A report on our Work Trend Index shares what we’re learning from Microsoft employees in over 100 countries around the world. Employee surveys tell us that while hybrid work is complex, embracing flexibility, different workstyles and a culture of trust can help us all navigate it successfully.

In a year when we sent 160,000 people home to work and remotely onboarded 25,000 new employees, the share of people who report feeling included at Microsoft is at an all-time high of 90%. According to surveys, employee confidence and support from our managers is also at an all-time high. While there is still so much more we can do in our culture journey at Microsoft – and we’d love to see these numbers even higher – this data show that we don’t have to be physically together to feel like we’re in it together.

But there’s no guarantee that these positive trends will continue in hybrid and difficulties remain. As we navigate remote work during a pandemic, our employee surveys show continued challenges to satisfaction with work-life balance and team connection.

While we hope hybrid work will help us improve in these areas, finding the balance will be complex. Our ongoing research shows employees crave more in-person time with their team but wish to keep the flexibility of remote work. And every employee is different. 58% of employees who plan to spend the most and least time in-office are doing it for the same reason: more focused work. And there are gaps to fill—managers plan to spend a higher share of their time in-office than non-managerial employees (45% vs. 39%). Moreover, employees surveyed plan to go into the office more than managers expect. This complexity is what Satya calls the Hybrid Work Paradox.

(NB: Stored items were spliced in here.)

/-! ### pwrFlag -/

@[simp] theorem pwrFlag_pending (s : State) (b : Nat) : (pwrFlag s b).pending = s.pending := by rw [pwrFlag_frame]
@[simp] theorem pwrFlag_free (s : State) (b : Nat) : (pwrFlag s b).free = s.free := by rw [pwrFlag_frame]
@[simp] theorem pwrFlag_nextId (s : State) (b : Nat) : (pwrFlag s b).nextId = s.nextId := by rw [pwrFlag_frame]
@[simp] theorem pwrFlag_dram (s : State) (b : Nat) : (pwrFlag s b).dram = s.dram := by rw [pwrFlag_frame]
@[simp] theorem pwrFlag_tick (s : State) (b : Nat) : (pwrFlag s b).tick = s.tick := by rw [pwrFlag_frame]
@[simp] theorem pwrFlag_trefStop (s : State) (b : Nat) : (pwrFlag s b).trefStop = s.trefStop := by rw [pwrFlag_frame]
@[simp] theorem pwrFlag_paceAt (s : State) (b : Nat) : (pwrFlag s b).paceAt = s.paceAt := by rw [pwrFlag_frame]
@[simp] theorem pwrFlag_freqAt (s : State) (b : Nat) : (pwrFlag s b).freqAt = s.freqAt := by rw [pwrFlag_frame]
@[simp] theorem pwrFlag_committed (s : State) (b : Nat) : (pwrFlag s b).committed = s.committed := by rw [pwrFlag_frame]
@[simp] theorem pwrFlag_cpResp (s : State) (b : Nat) : (pwrFlag s b).cpResp = s.cpResp := by rw [pwrFlag_frame]
@[simp] theorem pwrFlag_cpRdata (s : State) (b : Nat) : (pwrFlag s b).cpRdata = s.cpRdata := by rw [pwrFlag_frame]
@[simp] theorem pwrFlag_cpWait (s : State) (b : Nat) : (pwrFlag s b).cpWait = s.cpWait := by rw [pwrFlag_frame]
@[simp] theorem pwrFlag_ctx (s : State) (b : Nat) : (pwrFlag s b).ctx = s.ctx := by rw [pwrFlag_frame]
@[simp] theorem pwrFlag_rings (s : State) (b : Nat) : (pwrFlag s b).rings = s.rings := by rw [pwrFlag_frame]
@[simp] theorem pwrFlag_cmds (s : State) (b : Nat) : (pwrFlag s b).cmds = s.cmds := by rw [pwrFlag_frame]
@[simp] theorem pwrFlag_ports (s : State) (b : Nat) : (pwrFlag s b).ports = s.ports := by rw [pwrFlag_frame]
@[simp] theorem pwrFlag_xfers (s : State) (b : Nat) : (pwrFlag s b).xfers = s.xfers := by rw [pwrFlag_frame]
@[simp] theorem pwrFlag_memHold (s : State) (b : Nat) : (pwrFlag s b).memHold = s.memHold := by rw [pwrFlag_frame]
@[simp] theorem pwrFlag_porstN (s : State) (b : Nat) : (pwrFlag s b).porstN = s.porstN := by rw [pwrFlag_frame]
@[simp] theorem pwrFlag_srstN (s : State) (b : Nat) : (pwrFlag s b).srstN = s.srstN := by rw [pwrFlag_frame]
@[simp] theorem pwrFlag_pfailN (s : State) (b : Nat) : (pwrFlag s b).pfailN = s.pfailN := by rw [pwrFlag_frame]
@[simp] theorem pwrFlag_filled (s : State) (b : Nat) : (pwrFlag s b).filled = s.filled := by rw [pwrFlag_frame]
@[simp] theorem pwrFlag_pools (s : State) (b : Nat) : (pwrFlag s b).pools = s.pools := by rw [pwrFlag_frame]
@[simp] theorem pwrFlag_slots (s : State) (b : Nat) : (pwrFlag s b).slots = s.slots := by rw [pwrFlag_frame]
@[simp] theorem pwrFlag_traces (s : State) (b : Nat) : (pwrFlag s b).traces = s.traces := by rw [pwrFlag_frame]
@[simp] theorem pwrFlag_cfg (s : State) (b : Nat) : (pwrFlag s b).cfg = s.cfg := by rw [pwrFlag_frame]
@[simp] theorem pwrFlag_ozt (s : State) (b : Nat) : (pwrFlag s b).ozt = s.ozt := by rw [pwrFlag_frame]
@[simp] theorem pwrFlag_layouts (s : State) (b : Nat) : (pwrFlag s b).layouts = s.layouts := by rw [pwrFlag_frame]
@[simp] theorem pwrFlag_groups (s : State) (b : Nat) : (pwrFlag s b).groups = s.groups := by rw [pwrFlag_frame]
@[simp] theorem pwrFlag_extents (s : State) (b : Nat) : (pwrFlag s b).extents = s.extents := by rw [pwrFlag_frame]
@[simp] theorem pwrFlag_rows (s : State) (b : Nat) : (pwrFlag s b).rows = s.rows := by rw [pwrFlag_frame]
@[simp] theorem pwrFlag_stagings (s : State) (b : Nat) : (pwrFlag s b).stagings = s.stagings := by rw [pwrFlag_frame]
@[simp] theorem pwrFlag_ops (s : State) (b : Nat) : (pwrFlag s b).ops = s.ops := by rw [pwrFlag_frame]
@[simp] theorem pwrFlag_items (s : State) (b : Nat) : (pwrFlag s b).items = s.items := by rw [pwrFlag_frame]
@[simp] theorem pwrFlag_recons (s : State) (b : Nat) : (pwrFlag s b).recons = s.recons := by rw [pwrFlag_frame]
@[simp] theorem pwrFlag_decs (s : State) (b : Nat) : (pwrFlag s b).decs = s.decs := by rw [pwrFlag_frame]
@[simp] theorem pwrFlag_stes (s : State) (b : Nat) : (pwrFlag s b).stes = s.stes := by rw [pwrFlag_frame]
@[simp] theorem pwrFlag_banks (s : State) (b : Nat) : (pwrFlag s b).banks = s.banks := by rw [pwrFlag_frame]
@[simp] theorem pwrFlag_luns (s : State) (b : Nat) : (pwrFlag s b).luns = s.luns := by rw [pwrFlag_frame]
@[simp] theorem pwrFlag_blks (s : State) (b : Nat) : (pwrFlag s b).blks = s.blks := by rw [pwrFlag_frame]
@[simp] theorem pwrFlag_buses (s : State) (b : Nat) : (pwrFlag s b).buses = s.buses := by rw [pwrFlag_frame]
@[simp] theorem pwrFlag_jrn (s : State) (b : Nat) : (pwrFlag s b).jrn = s.jrn := by rw [pwrFlag_frame]
@[simp] theorem pwrFlag_gov (s : State) (b : Nat) : (pwrFlag s b).gov = s.gov := by rw [pwrFlag_frame]
@[simp] theorem pwrFlag_age (s : State) (b : Nat) : (pwrFlag s b).age = s.age := by rw [pwrFlag_frame]
@[simp] theorem pwrFlag_phys (s : State) (b : Nat) : (pwrFlag s b).phys = s.phys := by rw [pwrFlag_frame]
@[simp] theorem pwrFlag_engines (s : State) (b : Nat) : (pwrFlag s b).engines = s.engines := by rw [pwrFlag_frame]
@[simp] theorem pwrFlag_mems (s : State) (b : Nat) : (pwrFlag s b).mems = s.mems := by rw [pwrFlag_frame]
@[simp] theorem pwrFlag_msrBad (s : State) (b : Nat) : (pwrFlag s b).msrBad = s.msrBad := by rw [pwrFlag_frame]
@[simp] theorem pwrFlag_doms (s : State) (b : Nat) : (pwrFlag s b).doms = s.doms := by rw [pwrFlag_frame]
@[simp] theorem pwrFlag_pwr (s : State) (b : Nat) : (pwrFlag s b).pwr = s.pwr := by rw [pwrFlag_frame]
@[simp] theorem pwrFlag_boot (s : State) (b : Nat) : (pwrFlag s b).boot = s.boot := by rw [pwrFlag_frame]
@[simp] theorem pwrFlag_tap (s : State) (b : Nat) : (pwrFlag s b).tap = s.tap := by rw [pwrFlag_frame]
@[simp] theorem pwrFlag_scanEn (s : State) (b : Nat) : (pwrFlag s b).scanEn = s.scanEn := by rw [pwrFlag_frame]
@[simp] theorem pwrFlag_alive (s : State) (b : Nat) : (pwrFlag s b).alive = s.alive := by rw [pwrFlag_frame]
@[simp] theorem pwrFlag_aliveOn (s : State) (b : Nat) : (pwrFlag s b).aliveOn = s.aliveOn := by rw [pwrFlag_frame]
@[simp] theorem pwrFlag_aliveAt (s : State) (b : Nat) : (pwrFlag s b).aliveAt = s.aliveAt := by rw [pwrFlag_frame]
@[simp] theorem pwrFlag_blockFault (s : State) (b : Nat) : (pwrFlag s b).blockFault = s.blockFault := by rw [pwrFlag_frame]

Different Styles, Different Needs

Chart shows reasons Microsoft employees cite for working in-person and at homeSome employees cite work-life balance, focus time, and collaboration as reasons to go into the office, while others cite those same things as reasons to stay home.

Solving the hybrid work paradox will be the challenge of the decade. We need policies and technology tuned for flexibility, but policies and technology alone are not enough. Every leader must also ask: How do I rebuild social capital and connection back to mission, culture and team? How do I help people prioritize individual wellbeing and work in sustainable ways? As Satya has said: “Our new data shows there is no one-size-fits-all approach to hybrid work, as employee expectations continue to change. The only way for organizations to solve for this complexity is to embrace flexibility across their entire operating model, including the ways people work, the places they inhabit and how they approach business process.”

All of this will be key to attracting and retaining talent at a moment that our colleagues at LinkedIn are calling the “Great Reshuffle.” As companies rethink their working models, cultures and company values, employees are rethinking not only how and where they work, but why.

Ultimately, there is great possibility in these changes. Employers and employees have an opportunity to build new relationships grounded in shared values and a common mission. And more people will be doing work that brings them fulfillment, leading to greater success for organizations who engage their employees with compassion and trust. But the data also underscores the imperative for business leaders to transform themselves to attract and retain top talent as employee expectations evolve.

Taken together, the Hybrid Work Paradox and the Great Reshuffle are creating fundamental changes in the global labor market. Ultimately, no one can predict how things will shake out. But history has shown us that there is always opportunity in turbulent times.

Companies that are adaptable and able to continuously innovate will have the advantage. To really compete, however, they’ll need to enable sustainable productivity for their employees. Right now, the power has shifted from employer to employee and people will vote with their feet. As conditions change, this pendulum of power will continue to swing in both directions, but one thing remains constant: those companies with a better employee experience for all employees – from the virtual boardroom to the factory floor — will be the ones to attract and retain better talent.